She pulled the spool of survival cord from inside the rucksack and wove herself a sling between the remaining two cables. Once she had herself tied in, she bent and used another tool to pry the cable anchor loose from the top of the escape pod.
The parachute yanked her suddenly upward as the escape pod plunged away beneath her. Raena concentrated on relaxing, letting the wind bear her away. The pursuers would be after her soon enough. They’d be moving faster than windspeed or gravity.
The escape pod clanged down the rock behind her. Only then did she realize how quiet the desert was. The only other sound she heard was the rush of wind in her ears.

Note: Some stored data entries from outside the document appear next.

-- ==== Sys2Proof/Tests/Slice0.lean ====
section
/-! SUPPORT. The model's own tests: ill-formed terms that the checks refuse, every command's word, one-step vectors of
spec/95_test_vectors.md, and for every statement with hypotheses a concrete state that meets them. -/

namespace Sys2Proof.Tests

set_option Elab.async false

open Sys2Proof Sys2Proof.Machine

/-! ## The test configuration of spec/95_test_vectors.md 1.2 -/

/-- Community 0 of `T0`. -/
def com0 : Community := ⟨0, 0x20, 0x80, 0xB0, 0x120, 0x400, 0x100, 0, 32, 32, 0, none, 0x10000⟩

/-- Pad group `G0` of community 1. -/
def grp0 : PadGroup := ⟨0, 32, 32, 0, 0⟩

/-- Pad group `G1` of community 1. -/
def grp1 : PadGroup := ⟨1, 64, 16, 96, 1⟩

/-- Community 1 of `T0`. -/
def com1 : Community := ⟨0, 0x20, 0x80, 0xB0, 0x120, 0x400, 0x100, 32, 48, 0, 0, some [grp0, grp1], 0x20000⟩

/-- A table of the two communities given, its pins 0 to 79. -/
def tableOf (c0 c1 : Community) : Table := ⟨(List.range 80).map (⟨·, "", 0⟩), [], [], [c0, c1]⟩

/-- `T0`. -/
def table0 : Table := tableOf com0 com1

/-- Community 1 with no host-ownership, lock, interrupt-enable and status register. -/
def bareCom1 : Community := { com1 with padConfigLockOffset := 0, hostOwnerOffset := 0, interruptEnableOffset := 0, isOffset := 0 }

/-- The state after `INIT` with a table. -/
def after (T : Table) : State := installTable T State.reset

/-- `S0`. -/
def s0 : State := after table0

/-- A state with registers set. -/
def withRegs (regs : List (Nat × Word)) (s : State) : State :=
  { s with mem := regs.foldl (fun m r => m.writeWord r.1 r.2) s.mem }

/-- `S0` with registers set. -/
def at0 (regs : List (Nat × Word)) : State := withRegs regs s0

/-- A record set in a state. -/
def withIrq (pin : Nat) (st : IrqState) (s : State) : State := setIrq pin ⟨st, 0x10, 0x20, 0x30, none⟩ s

/-- The place of pin 42 in a table with community 1 as given. -/
def loc42 (c1 : Community) : Loc := ⟨1, 0, c1, grp0⟩

/-- The next state of an outcome, if it has one. -/
def out (r : Host.Outcome State Fault Refusal) : Option State :=
  match r with
  | .next s => some s
  | .fault _ => none
  | .refused _ => none

/-- Result code, result value and the micro-steps of a command run in a state. -/
def result (i : Instr) (s : State) : Option (BitVec 8 × Word64 × List MicroStep) :=
  (out (exec i s)).map fun t => (t.respCode, t.respValue, t.trace)

/-- Result code and one more thing of the state after a command. -/
def resultOf {β : Type} (f : State → β) (i : Instr) (s : State) : Option (BitVec 8 × β) :=
  (out (exec i s)).map fun t => (t.respCode, f t)

theorem of_out {β : Type} {r : Host.Outcome State Fault Refusal} {f : State → β} {b : β} (h : (out r).map f = some b) :
    ∃ t, r = .next t ∧ f t = b := by
  cases r with
  | next t => exact ⟨t, rfl, by simpa [out] using h⟩
  | fault _ => simp [out] at h
  | refused _ => simp [out] at h

/-! ## Well-formedness -/

/-- A pin of 2^16 has no encoding (R101): every command that takes one refuses it, and takes 2^16 - 1. -/
theorem test_wf_pins :
    ([.resolve 65536, .regaddr 65536 .gpiIs, .ownedByHost 65536, .acpiMode 65536, .locked 65536, .isUnlocked 65536,
      .readPadcfg 65536 .k0, .writePadcfg 65536 .k2 0, .setTriggerType 65536 .levelLow, .getInterruptType 65536,
      .maskUnmask 65536 true, .register 65536 1 2 3, .unregister 65536, .enable 65536, .disable 65536,
      .shouldSave 65536, .getPinStatus 65536] : List Instr).map Instr.wf = List.replicate 17 false ∧
    ([.init, .resolve 65535, .dispatch true, .suspend, .resume, .setPowerState .sleeping] : List Instr).map Instr.wf
      = List.replicate 6 true := by decide

/-- Each constraint of R8, broken alone, is refused; the example set is accepted. -/
theorem test_params_wf :
    ([{ Params.example with pmodeMask := 0 }, { Params.example with pmodeMask := 5, acpiModeValue := 5 },
      { Params.example with trigMask := 6 }, { Params.example with pmodeShift := 30 },
      { Params.example with trigShift := 31 }, { Params.example with invBit := 32 }, { Params.example with invBit := 25 },
      { Params.example with trigEdgeVal := 0 }, { Params.example with trigEdgeVal := 4 },
      { Params.example with trigLevelVal := 4 }, { Params.example with acpiModeValue := 8 },
      { Params.example with padcfgStride := 14 }, { Params.example with padcfgStride := 8 }] : List Params).map paramsWf
      = List.replicate 13 false ∧ paramsWf Params.example = true := by decide

/-- V-LIF-1: `T0` passes every check. -/
theorem test_table0_wf : tableWf Params.example table0 = true := by decide +kernel

/-- Each check W1 to W9, broken (V-LIF-3 to V-LIF-12; W1 and W8 by a large pin and a large base). -/
theorem test_table_checks :
    checkW1 (tableOf com0 { com1 with pinsTotal := 65505 }) = false ∧
    checkW1 { table0 with pins := [⟨65536, "", 0⟩] } = false ∧
    checkW2 (tableOf com0 { com1 with pinBase := 31, pinsTotal := 49 }) = false ∧
    checkW2 (tableOf com1 com0) = false ∧
    checkW3 (tableOf { com0 with pinsTotal := 0 } com1) = false ∧
    checkW4 (tableOf com0 { com1 with padGroups := some [⟨0, 32, 33, 0, 0⟩, ⟨1, 65, 15, 96, 1⟩] }) = false ∧
    checkW5 (tableOf com0 { com1 with padGroups := some [grp0, { grp1 with basePin := 65 }] }) = false ∧
    checkW5 (tableOf com0 { com1 with padGroups := some [grp0, { grp1 with padownIndex := -1 }] }) = false ∧
    checkW5 (tableOf com0 { com1 with padGroups := some [] }) = false ∧
    checkW6 (tableOf { com0 with defaultPadGroupSize := 0 } com1) = false ∧
    checkW7 { table0 with pins := (List.range 79).map (⟨·, "", 0⟩) } = false ∧
    checkW7 { table0 with pins := ⟨5, "", 0⟩ :: table0.pins } = false ∧
    checkW8 Params.example (tableOf com0 { com1 with mappedBase := 2 ^ 64 - 4 }) = false ∧
    checkW9 (tableOf com0 { com1 with mappedBase := 0x20002 }) = false := by decide +kernel

/-! ## Decoding -/

/-- One word of every command, from the encodings of R86 to R99. -/
theorem test_decode_words :
    ([(0x08000000#32, .init), (0x1000FFFF#32, .resolve 65535), (0x1F00002A#32, .regaddr 42 .gpiIs),
      (0x1B00002A#32, .regaddr 42 .padOwner), (0x2000002A#32, .ownedByHost 42), (0x2800002A#32, .acpiMode 42),
      (0x3000002A#32, .locked 42), (0x3800002A#32, .isUnlocked 42), (0x4200002A#32, .readPadcfg 42 .k2),
      (0x5300002A#32, .setTriggerType 42 .edgeFalling), (0x5100002A#32, .setTriggerType 42 .levelLow),
      (0x5800002A#32, .getInterruptType 42), (0x6100002A#32, .maskUnmask 42 true), (0x6000002A#32, .maskUnmask 42 false),
      (0x70000050#32, .unregister 80), (0x78000050#32, .enable 80), (0x8000002A#32, .disable 42),
      (0x89000000#32, .dispatch true), (0x88000000#32, .dispatch false), (0x9000002A#32, .shouldSave 42),
      (0x98000000#32, .suspend), (0xA0000000#32, .resume), (0xA9000000#32, .setPowerState .sleeping),
      (0xA8000000#32, .setPowerState .working), (0xB0000050#32, .getPinStatus 80)] : List (Word × Instr)).all
      (fun x => match decode ⟨x.1, 7, 8, 9⟩ with | .ok i => i == x.2 | .error _ => false) = true := by decide

/-- The two commands with operand words (R90). -/
theorem test_decode_operands :
    decode ⟨0x4A00002A#32, 0xFFFFFFFF#64, 1, 2⟩ = .ok (.writePadcfg 42 .k2 0xFFFFFFFF#32) ∧
    decode ⟨0x6800002A#32, 0x10#64, 0x8000000000000020#64, 0x30#64⟩ = .ok (.register 42 0x10 0x8000000000000020 0x30) ∧
    decodeTableWord 32 0x6800002A = some (.register 42 0 0 0) := ⟨rfl, rfl, rfl⟩

/-- V-DEC-2 to V-DEC-18, each by the check that refuses it. -/
theorem test_decode_illegal :
    decode ⟨0#32, 0, 0, 0⟩ = .error .reservedOpcode ∧ decode ⟨0xB8000000#32, 0, 0, 0⟩ = .error .reservedOpcode ∧
    decode ⟨0xF8000000#32, 0, 0, 0⟩ = .error .reservedOpcode ∧ decode ⟨0x1001002A#32, 0, 0, 0⟩ = .error .reservedBits ∧
    decode ⟨0xA0010000#32, 0, 0, 0⟩ = .error .reservedBits ∧ decode ⟨0x1100002A#32, 0, 0, 0⟩ = .error .illegalSub ∧
    decode ⟨0x4300002A#32, 0, 0, 0⟩ = .error .illegalSub ∧ decode ⟨0x4B00002A#32, 0, 0, 0⟩ = .error .illegalSub ∧
    decode ⟨0x5400002A#32, 0, 0, 0⟩ = .error .illegalSub ∧ decode ⟨0x6200002A#32, 0, 0, 0⟩ = .error .illegalSub ∧
    decode ⟨0x8A000000#32, 0, 0, 0⟩ = .error .illegalSub ∧ decode ⟨0xAA000000#32, 0, 0, 0⟩ = .error .illegalSub ∧
    decode ⟨0x88000001#32, 0, 0, 0⟩ = .error .unusedPin ∧ decode ⟨0x98000001#32, 0, 0, 0⟩ = .error .unusedPin ∧
    decode ⟨0x08000001#32, 0, 0, 0⟩ = .error .unusedPin ∧
    decode ⟨0x4800002A#32, 0x100000000#64, 0, 0⟩ = .error .operandHighBits := by
  refine ⟨rfl, rfl, rfl, rfl, rfl, rfl, rfl, rfl, rfl, rfl, rfl, rfl, rfl, rfl, rfl, rfl⟩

Ahead of her rose a mountainous stone mesa cut by a maze of narrow fissures. Raena steered the parachute by shifting her weight. She aimed herself toward the uplands. There might be wildlife there, but she would have more cover than on the bare rock below.
Twilight drew on faster now. No lights glowed anywhere below her, but off in the distance behind her, she could see Kai City reflected against the clouds. It was a hundred kilometers or more distant, too far to hope for help.
One of the skiffs rose from the escape pod it had been investigating.
Raena stopped lying stiff and flat, facing into the wind. She forced her body downward, spread-eagled to catch as much wind as possible. It slowed her somewhat, so that when the updraft rose from the base of the mesa, she steered herself over the mesa top. Then she clenched her teeth, grabbed the cradle of rope, and sawed the survival tool through it.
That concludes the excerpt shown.